Background: Biological sequences

  • DNA, RNA, protein
    • universal molecules of life (from tiny micro-organisms to large mammals)
    • state the chemical structure of DNA, RNA and protein
      • DNA: 4 nucleotides, double helix, base pairing
      • RNA: 4 nucleotides, single stranded
      • protein: 20 amino acids, complex 3D structure
  • central dogma of molecular biology
    • = transfer of sequence information from DNA (mastercopy) to RNA (blueprint) to protein (construct)
    • introduce terminology: transcription and translation
    • universal code of life (from tiny micro-organisms to large mammals)
    • introduce the concepts of reading frames and reverse compliment
  • evolution and tree of life
    • discuss how organisms are related (evolution) and how this relations can be represented (tree of life)


Reading material:

Chapter 1 from Zvelebil and Baum's Understanding bioinformatics


Imtroduction to string comparison

A daily life task and key concept in science is comparing two objects. We learned earlier that a string is the simplest data structure to store information, thus by comparing two strings encoding the objects will allow us to compare them.

Examples:

  • According to the Oxford English dictionary the correct spelling for the word is: Introduction. Was it spelled correctly in the title of this page?
  • The DNA fragment ACTTTAGCCAT was extracted from a sample collected from the rare Babelfish. Further analysis has shown that the Babelfish sequence is ACTTGAGCCAT while the human sequence is ACTTTAGCCAT. Was the extracted DNA sequence indeed from the Babelfish or a contaminant of human DNA?


Discovery question:

Go to Ensembl Human genome. How many base pairs does the human genome have? How long would it take you to compare the DNA of two humans if you can compare 10 nucleotides per second?


Formalisation

Given two strings s1 and s2, compare each pair of elements. The two strings are the same if for all pairs the characters are identical.

simple python code


def StringsAreIdentical(s1, s2):
    """ checks if two strings s1 and s2 are identical"""

    # not identical if different length
    if (len(s1) != len(s2)):
        return 0

    for i in range(len(s1)):
        if (s1[i] != s2[i]):
            return 0;        # not identical
    return 1


dna_probe = 'ACTTTAGCCAT'

dna_human = 'ACTTTAGCCAT'
dna_babelfish = 'ACTTGAGCCAT'

compare1 = StringsAreIdentical(dna_probe, dna_human)
compare2 = StringsAreIdentical(dna_probe, dna_babelfish)

if ((compare1 == 1) and (compare2 == 1)):
    print "probe DNA is identical with both human and babelfish DNA"
elif ((compare1 == 1) and (compare2 == 0)):
    print "probe DNA is identical with human DNA"
elif ((compare1 == 0) and (compare2 == 1)):
    print "probe DNA is identical with babelfish DNA"
else:
    print "probe DNA is identical with neither human nor babelfish DNA"


Pattern search

Text searching is an example of a simple problem with different algorithmic approaches. In practice most commonly one needs to check if a pattern (a short string) is contained in a larger string, and if so at which location.

Despite the simplicity of the problem, it is frequently used in bioinformatics. Examples:

  • Find start (ATG) and stop (TAA, TGA and TGG) codons
  • Find restriction enzyme cutting sites
  • Search for PCR primer matches


Formalisation of the problem

Given a pattern p and a string s, find the first location where the pattern matches identically the string. Report the negative outcome if the pattern is not contained in the string.

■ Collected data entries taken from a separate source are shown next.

-- ==== Sys2Proof/Certificates/Slice0/Obligations.lean ====
section
/-! DEFINITION. The statements for the provers. Each docstring names the rules of spec/ it formalises, or says that it
is derived from them. No statement says where the cursor stands after an error, beyond `pos <= N` (60_exceptions.md
R246), and none rests on the reset values of `buf`, `N` and `POLICY`, which the host supplies. -/

open Sys2Proof Sys2Proof.Machine

/-! ### Encodings -/

/-- Derived from 30_encoding.md R61, R62, R67 and 95_test_vectors.md: words written out from the encodings, one or more
per family. -/
def Obligations.DecodeReadsSpecEncodings : Prop :=
  decode [0b10001001#8, 0b11011001#8] = .got (.movRmR false true 0b011#3 (.register 0b001#3)) [] ∧
  decode [0b11000110#8, 0b01000111#8, 0x05#8, 0x0C#8] = .got (.movRmImm 0b000#3 (.disp8 0b111#3 0x05#8) (.byte 0x0C#8)) [] ∧
  decode [0b10111001#8, 0xF4#8, 0xFF#8] = .got (.movRImm 0b001#3 (.word 0xFFF4#16)) [] ∧
  decode [0b10100001#8, 0xE8#8, 0x03#8] = .got (.movAccMem true 1000#16) [] ∧
  decode [0b00101011#8, 0b01011110#8, 0x00#8] = .got (.subRmR true true 0b011#3 (.disp8 0b110#3 0x00#8)) [] ∧
  decode [0b10000011#8, 0b00111110#8, 0xFF#8, 0xFF#8, 0xFF#8] = .got (.cmpRmImm (.direct 0xFFFF#16) (.signed 0xFF#8)) [] ∧
  decode [0b00000101#8, 0xE8#8, 0x03#8] = .got (.addAccImm (.word 1000#16)) [] ∧
  decode [0b01110101#8, 0xFA#8] = .got (.jne 0xFA#8) [] ∧
  decode [0b11100010#8, 0xFB#8] = .got (.loop 0xFB#8) [] ∧
  decode [0x90#8, 0xF4#8] = .got (.noop (.leading 0x90#8)) [0xF4#8]

/-- Derived from 30_encoding.md R60 to R64: every well-formed instruction, with every operand at every value, is what
the decoder reads from its encoding, whatever bytes follow; an unsupported G1 encoding is followed by the mode byte
that the decoder looks at and leaves. It speaks of the model's syntax, which keeps fields that the emitted value does
not: the model's choice, log entry 12. Of the emitted values R71 says the contrary (RedundantEncodingsAgree). -/
def Obligations.DecodeOfEncode : Prop :=
  ∀ (i : Instr) (c : Cursor), i.wf = true → decode (encode i ++ (lookahead i ++ c)) = .got i (lookahead i ++ c)

/-- Derived from 30_encoding.md R60 to R64 and from the model's own choice of syntax, log entry 12 (DESIGN CHOICE): whatever
the decoder reads is well formed, and the bytes it consumed are exactly its encoding: no bit of the stream is dropped
between bytes and syntax. That holds because the syntax keeps the unexamined reg field, the ignored `s` and the bytes
behind a Noop; the rules do not give it, and no encoder inverts the step from bytes to emitted values (R71). -/
def Obligations.EncodeOfDecode : Prop :=
  ∀ (bs : List Byte) (i : Instr) (c : Cursor), decode bs = .got i c →
    i.wf = true ∧ bs = encode i ++ c ∧ lookahead i <+: c

/-- R92: each test of the chain decides alone, so their order is immaterial, and the last arm takes every byte that no
pattern matched. -/
def Obligations.EachPatternDecidesAlone : Prop :=
  ∀ (b0 : Byte) (c : Cursor),
    (b0 &&& 0xFC#8 = 0x88#8 → decode (b0 :: c) = decodeRmR .movRmR b0 c) ∧
    (b0 &&& 0xFE#8 = 0xC6#8 → decode (b0 :: c) = decodeMovRmImm b0 c) ∧
    (b0 &&& 0xF0#8 = 0xB0#8 → decode (b0 :: c) = decodeMovRImm b0 c) ∧
    (b0 &&& 0xFE#8 = 0xA0#8 → decode (b0 :: c) = decodeAccMem .movAccMem b0 c) ∧
    (b0 &&& 0xFE#8 = 0xA2#8 → decode (b0 :: c) = decodeAccMem .movMemAcc b0 c) ∧
    (b0 &&& 0xFC#8 = 0x00#8 → decode (b0 :: c) = decodeRmR .addRmR b0 c) ∧
    (b0 &&& 0xFC#8 = 0x28#8 → decode (b0 :: c) = decodeRmR .subRmR b0 c) ∧
    (b0 &&& 0xFC#8 = 0x38#8 → decode (b0 :: c) = decodeRmR .cmpRmR b0 c) ∧
    (b0 &&& 0xFC#8 = 0x80#8 → decode (b0 :: c) = decodeGroup b0 c) ∧
    (b0 &&& 0xFE#8 = 0x04#8 → decode (b0 :: c) = decodeAccImm .addAccImm b0 c) ∧
    (b0 &&& 0xFE#8 = 0x2C#8 → decode (b0 :: c) = decodeAccImm .subAccImm b0 c) ∧
    (b0 &&& 0xFE#8 = 0x3C#8 → decode (b0 :: c) = decodeAccImm .cmpAccImm b0 c) ∧
    (∀ p ∈ [(0x70#8, Instr.jo), (0x71#8, Instr.jno), (0x72#8, Instr.jb), (0x73#8, Instr.jnb), (0x74#8, Instr.je),
        (0x75#8, Instr.jne), (0x76#8, Instr.jbe), (0x77#8, Instr.jnbe), (0x78#8, Instr.js), (0x79#8, Instr.jns),
        (0x7A#8, Instr.jp), (0x7B#8, Instr.jnp), (0x7C#8, Instr.jl), (0x7D#8, Instr.jnl), (0x7E#8, Instr.jle),
        (0x7F#8, Instr.jnle), (0xE0#8, Instr.loopnz), (0xE1#8, Instr.loopz), (0xE2#8, Instr.loop),
        (0xE3#8, Instr.jcxz)],
      b0 = p.1 → decode (b0 :: c) = decodeJump p.2 c) ∧
    (recognisedLead b0 = false → decode (b0 :: c) = .got (.noop (.leading b0)) c)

The following sections describe basic search algorithms to locate a DNA fragment in a genome. But remember that the same concepts can be applied to any pattern/string pair. For further reading, the Wikipedia also has a good article on Text searching


Brute force (naive) search

The simplest, but also least efficient approach to text searching is to check whether the pattern matches the string at every possible position in the string. This is called the brute-force or naive string search algorithm. The procedure is illustrated below.

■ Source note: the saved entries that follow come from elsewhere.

-- ==== Sys2Proof/Tests/Slice0.lean ====
section
/-! SUPPORT. The model's own tests: expected results are those of spec/95_test_vectors.md (named S1 to S14, V1 to V9,
P1 to P4 there) or worked out from the rules. Then the witnesses: for each statement of Obligations.lean that has
hypotheses, concrete data that meet them together. -/

namespace Sys2Proof.Tests

open Sys2Proof.Machine

/-! ### Helpers -/

/-- A run about to begin, under the lenient policy. -/
abbrev lenient (bytes : List Byte) : State := State.load bytes .lenientSkipOneByte

/-- The same under the strict policy. -/
abbrev strict (bytes : List Byte) : State := State.load bytes .strictFail

/-- The next state, where the answer is one. -/
def nextOf (r : Host.Outcome State Fault Refusal) : Option State :=
  match r with
  | .next t => some t
  | .fault _ => none
  | .refused _ => none

/-- The fault, where the answer is one. -/
def faultOf (r : Host.Outcome State Fault Refusal) : Option Fault :=
  match r with
  | .next _ => none
  | .fault f => some f
  | .refused _ => none

/-- The text of a line that the formatter gives. -/
def lineOf (v : Instruction) : Option Text :=
  match formatLine defaultNoopText v with
  | .ok line => some line
  | .error _ => none

/-- One step on exactly these bytes emits `v`, leaves the cursor behind them and the run running, under either policy;
and the line of `v` is `line`. -/
abbrev runsTo (bytes : List Byte) (v : Instruction) (line : String) : Prop :=
  (∀ s ∈ [lenient bytes, strict bytes],
    nextOf (step s) = some { s with start := 0, pos := bytes.length, out := [v] }) ∧ lineOf v = some line.toList

/-- One step on exactly these bytes raises `e` with nothing emitted. -/
abbrev raises (s : State) (e : DecodeError) : Prop :=
  (nextOf (step s)).map (fun t => (t.start, t.out, t.status)) = some (s.pos, s.out, .fault e)

/-! ### Ill-formed terms are refused -/

/-- mod = 00 with r/m = 110 is the direct address (R63), so it is no base. -/
theorem test_wf_refuses_base_110 :
    (Instr.addRmR false false 0#3 (.base 0b110#3)).wf = false ∧ (Instr.movRmImm 0#3 (.base 0b110#3) (.byte 0#8)).wf = false ∧
    (Instr.cmpRmImm (.base 0b110#3) (.signed 0#8)).wf = false := by decide

/-- A recognised leading byte is no noop (R66). -/
theorem test_wf_refuses_recognised_noop :
    (Instr.noop (.leading 0x89#8)).wf = false ∧ (Instr.noop (.leading 0xE3#8)).wf = false := by decide

/-- A mode byte with the sub-field 000, 101 or 111 is no noop (R68). -/
theorem test_wf_refuses_supported_group :
    (Instr.noop (.group false true 0xC3#8)).wf = false ∧ (Instr.noop (.group true true 0x2F#8)).wf = false ∧
    (Instr.noop (.group false false 0x3E#8)).wf = false := by decide

/-- The other terms of each kind are well formed. -/
theorem test_wf_accepts :
    (Instr.addRmR false false 0#3 (.base 0b111#3)).wf = true ∧ (Instr.noop (.leading 0x90#8)).wf = true ∧
    (Instr.noop (.group false false 0xC8#8)).wf = true ∧ (Instr.je 0#8).wf = true := by decide

/-! ### The single extractor and the opcode map -/

/-- V9. -/
theorem test_field :
    field 0x89#8 0 6 = 0b100010#6 ∧ field 0x89#8 6 1 = 0#1 ∧ field 0x89#8 7 1 = 1#1 ∧ field 0xD9#8 0 2 = 3#2 ∧
    field 0xD9#8 2 3 = 3#3 ∧ field 0xD9#8 5 3 = 1#3 ∧ field 0xB9#8 4 1 = 1#1 ∧ field 0xB9#8 5 3 = 1#3 ∧
    field 0xFF#8 0 8 = 255#8 ∧ field 0x80#8 0 1 = 1#1 ∧ field 0x01#8 7 1 = 1#1 := by decide

/-- R66: 68 leading bytes are recognised and 188 are not. -/
theorem test_opcode_map_count :
    ((List.range 256).filter (fun n => recognisedLead (BitVec.ofNat 8 n))).length = 68 := by decide

/-- The table's numbering (R70): the leading byte is the most significant of the row's bits. -/
theorem test_table_word :
    decodeTableWord 16 0x8800 = some (.movRmR false false 0#3 (.base 0#3)) ∧
    decodeTableWord 8 0xB0 = some (.movRImm 0#3 (.byte 0#8)) ∧ decodeTableWord 16 0x8028 = some (.subRmImm (.base 0#3) (.byte false 0#8)) ∧
    decodeTableWord 8 0xE3 = some (.jcxz 0#8) := by decide

/-- `step` runs the word that `withFetchWord` placed, first after reset. -/
theorem test_fetch_word :
    (nextOf (step (State.reset.withFetchWord 16 0x81F8))).map (fun t => (t.pos, t.out)) =
      some (4, [.cmpImmediate (.word 0#16) ⟨false, some .ax, none, none⟩]) := by decide

/-! ### Every constructor: its decoding from a word of the spec, and one step -/

/-- S2; P1. -/
theorem test_decode_mov_rm_r : decode [0x89#8, 0xD9#8] = .got (.movRmR false true 0b011#3 (.register 0b001#3)) [] := by decide

/-- S2; P1. -/
theorem test_step_mov_rm_r : runsTo [0x8A#8, 0x80#8, 0x87#8, 0x13#8] (.mov ⟨true, some .bx, some .si, some 4999#16⟩ ⟨false, some .al, none, none⟩)
    "mov al, [bx + si + 4999]" := by decide

/-- V4. -/
theorem test_decode_mov_rm_imm : decode [0xC6#8, 0x38#8, 0x80#8] = .got (.movRmImm 0b111#3 (.base 0b000#3) (.byte 0x80#8)) [] := by decide

/-- V4. -/
theorem test_step_mov_rm_imm : runsTo [0xC7#8, 0x47#8, 0x05#8, 0x0C#8, 0x00#8] (.movImmediate (.word 12#16) ⟨true, some .bx, none, some 5#16⟩)
    "mov [bx + 5], word 12" := by decide

/-- V4. -/
theorem test_decode_mov_r_imm : decode [0xBC#8, 0x00#8, 0x80#8] = .got (.movRImm 0b100#3 (.word 0x8000#16)) [] := by decide

/-- V4. -/
theorem test_step_mov_r_imm : runsTo [0xB5#8, 0xF4#8] (.movImmediate (.byte 0xF4#8) ⟨false, some .ch, none, none⟩)
    "mov ch, -12" := by decide

/-- V4. -/
theorem test_decode_mov_acc_mem : decode [0xA1#8, 0xE8#8, 0x03#8] = .got (.movAccMem true 1000#16) [] := by decide

/-- V4. -/
theorem test_step_mov_acc_mem : runsTo [0xA0#8, 0x10#8, 0x00#8] (.mov ⟨true, none, none, some 16#16⟩ ⟨false, some .al, none, none⟩)
    "mov al, [16]" := by decide

/-- V4. -/
theorem test_decode_mov_mem_acc : decode [0xA3#8, 0x00#8, 0x00#8] = .got (.movMemAcc true 0#16) [] := by decide

/-- V4. -/
theorem test_step_mov_mem_acc : runsTo [0xA2#8, 0xFF#8, 0xFF#8] (.mov ⟨false, some .al, none, none⟩ ⟨true, none, none, some 0xFFFF#16⟩)
    "mov [65535], al" := by decide

/-- V5. -/
theorem test_decode_add_rm_r : decode [0x03#8, 0x18#8] = .got (.addRmR true true 0b011#3 (.base 0b000#3)) [] := by decide

/-- V5. -/
theorem test_step_add_rm_r : runsTo [0x02#8, 0x46#8, 0x00#8] (.add ⟨true, some .bp, none, some 0#16⟩ ⟨false, some .al, none, none⟩)
    "add al, [bp]" := by decide

/-- V5. -/
theorem test_decode_sub_rm_r : decode [0x29#8, 0xD8#8] = .got (.subRmR false true 0b011#3 (.register 0b000#3)) [] := by decide

/-- V5. -/
theorem test_step_sub_rm_r : runsTo [0x2A#8, 0x07#8] (.sub ⟨true, some .bx, none, none⟩ ⟨false, some .al, none, none⟩)
    "sub al, [bx]" := by decide

/-- V5. -/
theorem test_decode_cmp_rm_r : decode [0x3B#8, 0x5E#8, 0x00#8] = .got (.cmpRmR true true 0b011#3 (.disp8 0b110#3 0#8)) [] := by decide

/-- V5. -/
theorem test_step_cmp_rm_r : runsTo [0x38#8, 0x0E#8, 0xE8#8, 0x03#8] (.cmp ⟨false, some .cl, none, none⟩ ⟨true, none, none, some 1000#16⟩)
    "cmp [1000], cl" := by decide

/-- V5. -/
theorem test_decode_add_rm_imm : decode [0x82#8, 0xC3#8, 0x05#8] = .got (.addRmImm (.register 0b011#3) (.byte true 5#8)) [] := by decide

/-- V5. -/
theorem test_step_add_rm_imm : runsTo [0x81#8, 0x82#8, 0xE8#8, 0x03#8, 0x1D#8, 0x00#8] (.addImmediate (.word 29#16) ⟨true, some .bp, some .si, some 1000#16⟩)
    "add [bp + si + 1000], word 29" := by decide

/-- V5. -/
theorem test_decode_sub_rm_imm : decode [0x83#8, 0x29#8, 0x22#8] = .got (.subRmImm (.base 0b001#3) (.signed 0x22#8)) [] := by decide

/-- V5. -/
theorem test_step_sub_rm_imm : runsTo [0x82#8, 0xE9#8, 0xFF#8] (.subImmediate (.byte 0xFF#8) ⟨false, some .cl, none, none⟩)
    "sub cl, -1" := by decide

/-- V5. -/
theorem test_decode_cmp_rm_imm : decode [0x80#8, 0x7F#8, 0x22#8, 0x80#8] = .got (.cmpRmImm (.disp8 0b111#3 0x22#8) (.byte false 0x80#8)) [] := by decide

/-- V5. -/
theorem test_step_cmp_rm_imm : runsTo [0x83#8, 0x3E#8, 0xFF#8, 0xFF#8, 0xFF#8] (.cmpImmediate (.word 0xFFFF#16) ⟨true, none, none, some 0xFFFF#16⟩)
    "cmp [65535], word -1" := by decide

/-- V5. -/
theorem test_decode_add_acc_imm : decode [0x04#8, 0x09#8] = .got (.addAccImm (.byte 9#8)) [] := by decide

/-- V5. -/
theorem test_step_add_acc_imm : runsTo [0x05#8, 0xE8#8, 0x03#8] (.addImmediate (.word 1000#16) ⟨false, some .ax, none, none⟩)
    "add ax, 1000" := by decide

/-- V5. -/
theorem test_decode_sub_acc_imm : decode [0x2D#8, 0xE8#8, 0x03#8] = .got (.subAccImm (.word 1000#16)) [] := by decide

/-- V5. -/
theorem test_step_sub_acc_imm : runsTo [0x2C#8, 0x09#8] (.subImmediate (.byte 9#8) ⟨false, some .al, none, none⟩)
    "sub al, 9" := by decide

/-- V5. -/
theorem test_decode_cmp_acc_imm : decode [0x3C#8, 0xF7#8] = .got (.cmpAccImm (.byte 0xF7#8)) [] := by decide

/-- V5. -/
theorem test_step_cmp_acc_imm : runsTo [0x3D#8, 0x00#8, 0x80#8] (.cmpImmediate (.word 0x8000#16) ⟨false, some .ax, none, none⟩)
    "cmp ax, -32768" := by decide

/-- V6. -/
theorem test_decode_jo : decode [0x70#8, 0x05#8] = .got (.jo 0x05#8) [] := by decide

/-- V6. -/
theorem test_step_jo : runsTo [0x70#8, 0x05#8] (.jo 0x05#8) "jo 5" := by decide

/-- V6. -/
theorem test_decode_jno : decode [0x71#8, 0xFB#8] = .got (.jno 0xFB#8) [] := by decide

/-- V6. -/
theorem test_step_jno : runsTo [0x71#8, 0xFB#8] (.jno 0xFB#8) "jno -5" := by decide

/-- V6. -/
theorem test_decode_jb : decode [0x72#8, 0x02#8] = .got (.jb 0x02#8) [] := by decide

/-- V6. -/
theorem test_step_jb : runsTo [0x72#8, 0x02#8] (.jb 0x02#8) "jb 2" := by decide

/-- V6. -/
theorem test_decode_jnb : decode [0x73#8, 0xFE#8] = .got (.jnb 0xFE#8) [] := by decide

/-- V6. -/
theorem test_step_jnb : runsTo [0x73#8, 0xFE#8] (.jnb 0xFE#8) "jnb -2" := by decide

/-- V6. -/
theorem test_decode_je : decode [0x74#8, 0x00#8] = .got (.je 0x00#8) [] := by decide

/-- V6. -/
theorem test_step_je : runsTo [0x74#8, 0x00#8] (.je 0x00#8) "je 0" := by decide

/-- V6. -/
theorem test_decode_jne : decode [0x75#8, 0xFA#8] = .got (.jne 0xFA#8) [] := by decide

/-- V6. -/
theorem test_step_jne : runsTo [0x75#8, 0xFA#8] (.jne 0xFA#8) "jne -6" := by decide

/-- V6. -/
theorem test_decode_jbe : decode [0x76#8, 0x7F#8] = .got (.jbe 0x7F#8) [] := by decide

/-- V6. -/
theorem test_step_jbe : runsTo [0x76#8, 0x7F#8] (.jbe 0x7F#8) "jbe 127" := by decide

/-- V6. -/
theorem test_decode_jnbe : decode [0x77#8, 0x80#8] = .got (.jnbe 0x80#8) [] := by decide

/-- V6. -/
theorem test_step_jnbe : runsTo [0x77#8, 0x80#8] (.jnbe 0x80#8) "jnbe -128" := by decide

/-- V6. -/
theorem test_decode_js : decode [0x78#8, 0x10#8] = .got (.js 0x10#8) [] := by decide

/-- V6. -/
theorem test_step_js : runsTo [0x78#8, 0x10#8] (.js 0x10#8) "js 16" := by decide

/-- V6. -/
theorem test_decode_jns : decode [0x79#8, 0xF0#8] = .got (.jns 0xF0#8) [] := by decide

/-- V6. -/
theorem test_step_jns : runsTo [0x79#8, 0xF0#8] (.jns 0xF0#8) "jns -16" := by decide

/-- V6. -/
theorem test_decode_jp : decode [0x7A#8, 0x01#8] = .got (.jp 0x01#8) [] := by decide

/-- V6. -/
theorem test_step_jp : runsTo [0x7A#8, 0x01#8] (.jp 0x01#8) "jp 1" := by decide

/-- V6. -/
theorem test_decode_jnp : decode [0x7B#8, 0xFF#8] = .got (.jnp 0xFF#8) [] := by decide

/-- V6. -/
theorem test_step_jnp : runsTo [0x7B#8, 0xFF#8] (.jnp 0xFF#8) "jnp -1" := by decide

/-- V6. -/
theorem test_decode_jl : decode [0x7C#8, 0x0A#8] = .got (.jl 0x0A#8) [] := by decide

/-- V6. -/
theorem test_step_jl : runsTo [0x7C#8, 0x0A#8] (.jl 0x0A#8) "jl 10" := by decide

/-- V6. -/
theorem test_decode_jnl : decode [0x7D#8, 0xF6#8] = .got (.jnl 0xF6#8) [] := by decide

/-- V6. -/
theorem test_step_jnl : runsTo [0x7D#8, 0xF6#8] (.jnl 0xF6#8) "jnl -10" := by decide

/-- V6. -/
theorem test_decode_jle : decode [0x7E#8, 0x64#8] = .got (.jle 0x64#8) [] := by decide

/-- V6. -/
theorem test_step_jle : runsTo [0x7E#8, 0x64#8] (.jle 0x64#8) "jle 100" := by decide

/-- V6. -/
theorem test_decode_jnle : decode [0x7F#8, 0x9C#8] = .got (.jnle 0x9C#8) [] := by decide

/-- V6. -/
theorem test_step_jnle : runsTo [0x7F#8, 0x9C#8] (.jnle 0x9C#8) "jnle -100" := by decide

/-- V6. -/
theorem test_decode_loopnz : decode [0xE0#8, 0xFC#8] = .got (.loopnz 0xFC#8) [] := by decide

/-- V6. -/
theorem test_step_loopnz : runsTo [0xE0#8, 0xFC#8] (.loopnz 0xFC#8) "loopnz -4" := by decide

/-- V6. -/
theorem test_decode_loopz : decode [0xE1#8, 0xFC#8] = .got (.loopz 0xFC#8) [] := by decide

naive string search algorithm


Simple python code

def naiveStringSearch(s, p):
    """native string search to find first occuranece of a pattern in a text"""

    if (len(p) > len(s)):
        return -1

    for i in range(len(s)-len(p)+1):   # all possible positions in text
        match = 1
        for j in range(len(p)):        # all positions in pattern
            if (s[i+j] != p[j]):
                match = 0              # mis-match
        if (match == 1):
            return i

    return -1




start = 'ATG'
dna = 'ATCGGCTAAATGGCTGCTATTAAGCT'

location = naiveStringSearch(dna, start)
print "The first start codon in the DNA sequence is at position %i" % (location+1)

Computational complexity

The runtime of the algorithm depends on both the length of the pattern and the length of the text string. If the text is n characters long and the pattern is m characters long, it takes O(n*m) computations.


Discovery question:

Compare the runtimes of the naive string search algorithm with the python routine find in the string module. How does the string.find scale with pattern and text size? How do you think this is possible?
Here's a python code stub and Herman Melville's Moby Dick as a large text.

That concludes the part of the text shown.